KARACHI, Jan 10: The share market on Monday passed through an overdue technical correction late in the session after a robust reopening aided by positive news from the political front but the early strong run-up could not be sustained on foreign selling.
An idea of easing of political tension after the prime minister promised to the PML-N high ups to hold talks on their demands linked to economic reforms and others, may well be had from the fact the benchmark breached through the barrier of 12,500 at 12,535.77.But late foreign and institutional profit-selling at the higher levels pushed it down to finish with a net fall of 82.34 points at 12,306.70.
“The OGDC, which jumped up by 3.2 per cent last week on strong support, was the villain of the game”, said a leading analyst Samar Iqbal and added: It lost more than 1.5 per cent or 36 points alone and dragged the entire market, notably oil sector along with it owing to its massive weightage in the benchmark.”

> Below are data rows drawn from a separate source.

/-- ERR_INFO.DETAIL of a refused access; for firmware the spec leaves it open (log 4). -/
def Path.detail (p : Path) (s : State) : Nat :=
  match p with
  | .mf _ cid => cid % 65536
  | .i3c a => a % 128
  | .smbus a => a % 128
  | .firmware => (Config.freeWord s.free).toNat % 65536

/-- The path is firmware's. -/
def Path.isFw : Path → Bool
  | .firmware => true
  | _ => false

/-- The path is the sideband. -/
def Path.isSb : Path → Bool
  | .i3c _ => true
  | .smbus _ => true
  | _ => false

/-- The registers the sideband reaches (R91). -/
def sbReaches (k : PageKind) (off : Nat) (write : Bool) : Bool :=
  match k with
  | .dir => true
  | .pwr => true
  | .thm => true
  | .mgt => true
  | .gpio => true
  | .recd => !write || off = 0x100
  | .mtr => !write
  | .boot => !write
  | .fwp => !write
  | _ => !write && off < 0x040

/-! ### Sleeping pages (R76, R597, R613) -/

/-- The tile of a page that stands once per tile or lane. -/
def pageTile (k : PageKind) (i : Nat) : Option Nat :=
  match k with
  | .nim => some i
  | .til => some i
  | .sig => some i
  | .lan => some (i / 16)
  | _ => none

/-- The page is answered from its shadow. -/
def pageAsleep (s : State) (k : PageKind) (i : Nat) : Bool :=
  match s.mode with
  | .doze => !(k = .dir || k = .pwr || k = .thm || k = .mgt || k = .gpio || k = .eth)
  | .hold => !(k = .dir || k = .pwr)
  | .service => (match pageTile k i with
    | some t => (nim s t).state = .down
    | none => false)
  | _ => false

/-! ### Checks and refusals (R72–R75) -/

/-- What an access answers: its status, the value read, and the state after it. -/
structure AccAns where
  st : Nat
  val : Nat
  s : State

/-- A write that LOCK refuses (R62, R64). -/
def lockRefuses (s : State) (p : Path) (k : PageKind) (i off v : Nat) : Bool :=
  let l := rd s k i 0x038
  !p.isFw && ((0x100 ≤ off && l / 2 % 2 = 1) || (l % 2 = 1 && (off = 0x1C || (off = 0x10 && v ≠ 2 ^ 31))))

/-- A refused access is reported to its logging page; it changes nothing else and reads 0. -/
def refuseAccess (s : State) (p : Path) (k : PageKind) (i : Nat) (write : Bool) (st addr : Nat) : AccAns :=
  let s1 := if p.isFw then { s with free := s.free + 1 } else s
  ⟨st, 0, report s1 k i p.src (if write then 2 else 1) st (p.detail s) addr 0⟩

/-- The first check of R72 that fails for an access of a page, from check 2 on; `v` is the value of a write. -/
def failedCheck (s : State) (p : Path) (k : PageKind) (i addr : Nat) (v : Option Nat) : Option Nat :=
  let off := addr % 0x1000
  if addr % 4 ≠ 0 then some 2
  else if !regDefined k off then some 3
  else if pageAsleep s k i && (v.isSome || 0x100 ≤ off) then some 4
  else if p.isSb && !sbReaches k off v.isSome then some 5
  else match v with
    | some v => if lockRefuses s p k i off v then some 6 else if !regWritable k off then some 7 else none
    | none => none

Although active speculative support in Engro Corporation aided by reports of successful trial production run allowed it to close higher from the low of 12,266.07, but the overall decline could not be wiped out, he said.
“The crossing of the barrier of 12,500 reflects how much importance investors, notably foreign attach to the sanity on the political front”, commenting on the meteoric rise of the index said an analyst Hasnain Asghar Ali.
But he said the fall is technical and there is no reason to believe the current run-up is overdone and hoped the rally would continue in the coming sessions also.
Apart from institutional selling, the other factor, which triggered selling, was Moody's statement of a possible downgrading of Pakistan's sovereign rating if the IMF demand on energy subsidy was not met, another analyst Ahsan Mehanti said.
Leading gainers were led by Rafhan Maize, and Clariant Pakistan, up by Rs14.34 and 8.56 followed by Sapphire Fibre, Pakistan Services, Shezan International, and Engro Corporation, which posted gains ranging from Rs5 to 6.15.
Prominent losers, included Nestle Pakistan and Unilever Pakistan, off by Rs23.60 and Rs45.08. They were followed by Exide Pakistan, Indus Dyeing, Wyeth Pakistan, Unilever Foods, Colgate Pakistan, PECO and Siemens Pakistan, which fell by Rs4.81 to Rs19.95.
Traded volume fell to 135.400m shares from the previous 152m shares as losers held a fair lead over the gainers at 217 to 166, with 24 shares holding on to the last levels.
The active list was topped by SilkBank, steady 12 paisa at Rs2.93 on 18m shares followed by Lotte Pakistan, easy seven paisa at Rs14.66 on 15m shares, Fauji Fertiliser Bin Qasim, up 21 paisa at Rs38.65 on 13m shares, Engro Corporation, higher by Rs6.45 at Rs208 on 7m shares, KESC, easy by nine paisa at Rs3.07 on 6m shares, National Bank, lower by 55 paisa at Rs77.10 on 4m shares, and NIB Bank, lower by eight paisa at Rs3.09 on 4m shares.
They were followed by D.G. Khan Cement, lower 34 paisa at Rs30.14 on 4m shares, Attock Refinery, easy by five paisa at Rs130.58 also on 4m shares, and Bank of Punjab, lower by 28 paisa at Rs9.65 on 3m shares. FUTURE CONTRACTS:
Engro Corporation led the list of actives on this counter, sharply higher by Rs6.48 at Rs209.26 on 1.595m shares followed by Fauji Fertiliser Bin Qasim, steady by 23 paisa at Rs38.87 also on large volume of 1.174m shares and Pakistan Oilfields, higher by Rs1.63 at Rs322.82 on 0.853m shares.
Others, which followed them, were led by D. G. Khan Cement, lower by 23 paisa at Rs30.35 on 0.566m shares and National Bank, easy by 46 paisa at Rs77.62 on 0.435m shares. DEFAULTER COS:
The activity on this counter was relatively slow in the absence of active investors and as a result, price changes were fractional.
Japan Power came in for renewed selling and fell fractionally by one paisa at Rs1.72 on 90,433 shares followed by Crescent Jute, up 14 paisa at Rs1.14 on 38,596 shares, and Haydery Construction, unchanged at Rs0.70 on 30,061 shares. Others were modestly traded.